When the Startup Dream Goes Bust: the Basics of Filing for Bankruptcy

A wise adage that many successful entrepreneurs heed is “expect the best, but prepare for the worst.” Yet even the most down-to-earth or outright cynical and pessimistic entrepreneur out there might be forgiven for not predicting that a bankruptcy might be their future.

However, although it’s a topic that most people don’t want to dwell on, the fact remains that each year hundreds of thousands of businesses — including many startups — file for bankruptcy protection. What’s more, many of their owners were blindsided by factors totally beyond their control.

For example, noted bankruptcy attorney Charles H. Huber writes in his firm’s blog about the tragic case of Boston-based digital TV startup Aereo. When it arrived on the scene, Aereo was hailed as “the next big thing” that would revolutionize the television and entertainment industry. Yet the Supreme Court had another view, and in a 2014 ruling essentially pulled the plug due to copyright violations. It wasn’t long before Aereo filed for bankruptcy, and was a sold in 2015 to TiVO for $1 million. No, that’s not pocket change. But it was massively lower than the company’s $800 million (yes, you read that correctly) valuation in early 2014.

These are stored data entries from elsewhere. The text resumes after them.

/-! # The writes of tag lines and of persisted records complete -/

theorem takeTagWrite_append {older newer : List TagWrite} {w : TagWrite} (h : ∀ x ∈ older, x.line ≠ w.line) :
    takeTagWrite w.line (older ++ w :: newer) = some (w, older ++ newer) := by
  induction older with
  | nil => simp [takeTagWrite]
  | cons x older ih =>
    rw [List.cons_append, takeTagWrite, if_neg (h x List.mem_cons_self), ih fun y hy => h y (List.mem_cons_of_mem _ hy)]
    rfl

theorem takeWrite_append {older newer : List PersistWrite} {w : PersistWrite} (h : ∀ x ∈ older, x.address ≠ w.address) :
    takeWrite w.address (older ++ w :: newer) = if w.held then none else some (w, older ++ newer) := by
  induction older with
  | nil => simp [takeWrite]
  | cons x older ih =>
    rw [List.cons_append, takeWrite, if_neg (h x List.mem_cons_self), ih fun y hy => h y (List.mem_cons_of_mem _ hy)]
    cases w.held <;> rfl

/-- A fill whose line has no write left issues its read (R81, R87). -/
theorem readAfterWrite_eq (tc : TagCache) (j : Nat) :
    tc.readAfterWrite j = { tc with fills := tc.fills.map fun f =>
      if f.line = j ∧ ∀ x ∈ tc.writes, x.line ≠ j then { f with stage := .reading } else f } := by
  have hiff : tc.writing j = true ↔ ¬ ∀ x ∈ tc.writes, x.line ≠ j := by simp [TagCache.writing]
  unfold TagCache.readAfterWrite
  split
  · next h => simp [hiff.1 h]
  · next h =>
    have hnone := not_not.1 (mt hiff.2 h)
    have hline (f : Fill) : (f.line = j ∧ ∀ x ∈ tc.writes, x.line ≠ j) ↔ f.line = j := and_iff_left hnone
    simp only [hline]

/-- Settles O41: a tag line and a line of persisted records are written when their writes complete. -/
theorem writesReachDram : Obligations.WritesReachDram := by
  refine ⟨?_, fun s older newer w o hr hw hold => ?_⟩
  · intro s c older newer w o hr hc hw hold a
    let v := (s.setDram (s.dram.writeTags c w o)).setTc ({ s.tc with writes := older ++ newer }.readAfterWrite w.line)
    have hexec : exec (.writeThroughComplete w.line o) s = .next v.takeOldestHeld.settle := by
      rw [exec, execWriteThroughComplete, onEvent_of_no_reset hr, hw, takeTagWrite_append hold, hc]
    have hlen : w.recs.stored.length = 64 := stored_length _
    refine ⟨v, hexec, ⟨by simp [v], fun b hb => by cases b <;> simp_all [Block.same, v]⟩, ?_⟩
    simp only [v, readAfterWrite_eq]
    refine ⟨rfl, rfl, rfl, rfl, rfl, by simp [Dram.writeTags], ?_, ?_, ?_⟩
    · have h := onlyBytesAt_complete s.dram a w.recs.stored o
      rwa [hlen] at h
    · rintro rfl
      exact ⟨writesAt_complete_ok s.dram a w.recs.stored, fun i hi => tagRecord_write s.dram c w.line w.recs hi⟩
    · rintro rfl i hi
      have h := tagRecord_damage s.dram c w.line hi
      rw [← hlen] at h
      exact h
  · have hexec (h : Bool) (hh : w.held = h) : exec (.persistWriteComplete w.address o) s = .next (if h then s else
        (s.setDram ({ s.dram with persist := older ++ newer }.complete w.address w.bytes o)).settleChannels) := by
      rw [exec, execPersistWriteComplete, onEvent_of_no_reset hr, hw, takeWrite_append hold, hh]
      cases h <;> rfl
    refine ⟨fun hh => hexec true hh, fun hh => ⟨_, hexec false hh, onlyChanges_setDram s _, by simp, ?_, ?_⟩⟩
    · exact onlyBytesAt_complete { s.dram with persist := older ++ newer } _ _ o
    · rintro rfl
      exact writesAt_complete_ok { s.dram with persist := older ++ newer } _ _

end Sys2Proof.Machine

namespace Sys2Proof.Machine

open Sys2Proof.Safety

/-! # The scrubber goes on (R126 to R129)

`scrubSettle` first issues what can be issued, then removes finished runs, then stops its timer or issues a burst. -/

/-- The last part of `scrubSettle`: the timer stops outside ACTIVE, and a burst is issued where it can be (R127, R128). -/
def Scrubber.paced (u : Scrubber) (interval : Byte) : Scrubber :=
  (if u.headClosed then u else { u with pacing := none }).burst interval

def State.paced (s : State) : State := s.setSu (s.su.paced s.mc.scrubInterval)

theorem scrubSettle_eq {s : State} (h : s.mc.mode ≠ .suspended) :
    s.scrubSettle = (State.removeRuns (Config.runCapacity + 1) s.scrubPump.scrubPump).paced := by
  rw [State.scrubSettle, if_neg h, State.paced, Scrubber.paced]
  dsimp only
  split <;> rfl

/-- The scrubber has no whole granule to pass on, and no change to issue (R129). -/
structure AtRest (u : Scrubber) : Prop where
  write : ∀ x, u.write = some x → x.completed = 64 → u.waiting ≠ none
  waiting : ∀ x, u.waiting = some x → x.issued = true

theorem AtRest.pump {s : State} (h : AtRest s.su) : s.scrubPump = s := State.scrubPump_of_rest s h.write h.waiting

theorem AtRest.settle {s : State} (h : AtRest s.su) (hm : s.mc.mode ≠ .suspended) :
    s.scrubSettle = (State.removeRuns (Config.runCapacity + 1) s).paced := by
  rw [scrubSettle_eq hm, h.pump, h.pump]

/-- The write granule of a scrubber in which a whole granule waits for its change, not yet issued (R129). -/
def Scrubber.wholePassed (u : Scrubber) (x : WriteGranule) : Scrubber :=
  { u with write := none, waiting := some { granule := x.granule, failed := x.failed, issued := false } }

theorem advance_of_whole {u : Scrubber} {x : WriteGranule} (hx : u.write = some x) (hc : x.completed = 64)
    (hw : u.waiting = none) : u.advance = u.wholePassed x := by
  simp only [Scrubber.advance, hx, hw, hc, if_true]
  rfl

theorem advance_of_waiting {u : Scrubber} {x : WaitingChange} (hw : u.waiting = some x) : u.advance = u :=
  Scrubber.advance_of_not_whole u fun _ _ _ => by simp [hw]

/-- A change that waits is issued (R129). -/
theorem scrubPump_of_unissued {s : State} {x : WaitingChange} (hw : s.su.waiting = some x) (hi : x.issued = false)
    (hm : s.mc.mode ≠ .suspended) : s.scrubPump = s.scrubIssue x := by
  have hsame : s.setSu s.su.advance = s := by rw [advance_of_waiting hw]; rfl
  rw [State.scrubPump, hsame]
  simp only [hw, hi, Bool.false_eq_true, false_or, if_neg hm]

theorem scrubPump_of_whole {s : State} {x : WriteGranule} (hx : s.su.write = some x) (hc : x.completed = 64)
    (hw : s.su.waiting = none) : s.scrubPump = (s.setSu (s.su.wholePassed x)).scrubPump := by
  have hadv : s.su.advance = s.su.wholePassed x := advance_of_whole hx hc hw
  have hagain : (s.su.wholePassed x).advance = s.su.wholePassed x := advance_of_waiting rfl
  unfold State.scrubPump
  rw [hadv, State.setSu_su, hagain]
  rfl

theorem atRest_scrubIssue {s : State} (x : WaitingChange) (hw : s.su.write = none) : AtRest (s.scrubIssue x).su :=
  ⟨fun y hy => by simp [hw] at hy, State.scrubIssue_waiting s x⟩

/-- Once no change waits to be issued, one look is enough. -/
theorem scrubPump_pump {s : State} (hm : s.mc.mode ≠ .suspended) (hi : ∀ x, s.su.waiting = some x → x.issued = true) :
    s.scrubPump.scrubPump = s.scrubPump := by
  by_cases hwhole : ∃ x, s.su.write = some x ∧ x.completed = 64 ∧ s.su.waiting = none
  · obtain ⟨x, hx, hc, hw⟩ := hwhole
    rw [scrubPump_of_whole hx hc hw, scrubPump_of_unissued (s := s.setSu (s.su.wholePassed x)) (x := { granule := x.granule, failed := x.failed, issued := false })
      rfl rfl hm]
    exact (atRest_scrubIssue _ rfl).pump
  · have hrest : AtRest s.su := ⟨fun x hx hc hw => hwhole ⟨x, hx, hc, hw⟩, hi⟩
    rw [hrest.pump, hrest.pump]

theorem scrubIssue_mode (s : State) (x : WaitingChange) : (s.scrubIssue x).mc.mode = s.mc.mode := by simp

/-- A granule whose writes have completed gives its place to its change (R129). -/
theorem scrubSettle_of_whole {s : State} (hm : s.mc.mode ≠ .suspended) {x : WriteGranule} (hx : s.su.write = some x)
    (hc : x.completed = 64) (hw : s.su.waiting = none) : s.scrubSettle = (s.setSu (s.su.wholePassed x)).scrubSettle := by
  rw [scrubSettle_eq hm, scrubSettle_eq (s := s.setSu (s.su.wholePassed x)) hm, scrubPump_of_whole hx hc hw]

/-- A change that is not issued is issued (R129). -/
theorem scrubSettle_of_unissued {s : State} (hm : s.mc.mode ≠ .suspended) {x : WaitingChange} (hw : s.su.waiting = some x)
    (hi : x.issued = false) : s.scrubSettle = (s.scrubIssue x).scrubSettle := by
  have hum : (s.scrubIssue x).mc.mode ≠ .suspended := by rwa [scrubIssue_mode]
  rw [scrubSettle_eq hm, scrubSettle_eq hum, scrubPump_of_unissued hw hi hm,
    scrubPump_pump hum (State.scrubIssue_waiting s x)]

/-! ## The head run -/

theorem headClosed_of_open {u : Scrubber} (h : ∀ y ∈ u.runs.head?, y.isOpen = true) : u.headClosed = false := by
  unfold Scrubber.headClosed
  split
  · next r rest e => simp [h r (by simp [e])]
  · rfl

theorem burst_of_not_closed {u : Scrubber} (h : u.headClosed = false) (interval : Byte) : u.burst interval = u := by
  rw [Scrubber.burst, h, Bool.not_false, Bool.or_true, if_pos rfl]

/-- With an open head or an empty list the timer stops (R127). -/
theorem scrubSettle_of_open {s : State} (hm : s.mc.mode ≠ .suspended) (hr : AtRest s.su)
    (h : ∀ y ∈ s.su.runs.head?, y.isOpen = true) : s.scrubSettle = s.setSu { s.su with pacing := none } := by
  have hclosed : s.su.headClosed = false := headClosed_of_open h
  have hruns : State.removeRuns (Config.runCapacity + 1) s = s := State.removeRuns_of_head _ s fun r rest e => .inl (h r (by simp [e]))
  rw [hr.settle hm, hruns, State.paced, Scrubber.paced, hclosed, if_neg Bool.false_ne_true, burst_of_not_closed]
  exact hclosed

The moral to this story is clear: no, you absolutely don’t want to file for bankruptcy — and either pause your startup dreams, or shut them down (for now at least). But you should nevertheless be somewhat prepared for what the bankruptcy landscape looks like, so that if it emerges — or better stated, erupts — into your world, you can take quick action to mitigate the damage, and potentially salvage your startup.

There are typically three types of bankruptcy filing options available to troubled startups and other businesses: chapter 7, chapter 11, and chapter 13.

  • Chapter 7 is known as “liquidation bankruptcy.” The good news is that this will wipe out many, if not most of your debts, and your creditors will have to accept whatever the count-appointed bankruptcy trustee decides (creditors can object, but as long as the trustee is acting appropriately the courts will side with him or her). The bad news is that you’ll have to permanently shut down your start-up.


  • Chapter 11 allows you to work with a court-appointed bankruptcy trustee and your creditors, in order to put together a structured debt repayment plan. This is a highly complex process, and it can be difficult to get creditors on the same page. However, your business will remain afloat, and ideally emerge in a 3-5 years debt free and ready to grow.


  • Chapter 13 is also a structured bankruptcy, but one where you commit to paying back your creditors an agreed upon amount based on your future income. For most business owners, filing for chapter 13 bankruptcy is far preferred to chapter 11, since they maintain much more control of their business. However, getting approved for chapter 13 is difficult, and the courts must be convinced that the plan is going to work. What’s more, if at any time during the restructuring period a creditor thinks that you’re not acting in accordance with the plan, they can file an objection and pull the matter back into court.


If bankruptcy is a route that you may need to take to protect your finances — and possibly and hopefully preserve your startup — then speak with an experienced bankruptcy attorney right away. Get the facts you need to make a smart, safe and informed decision.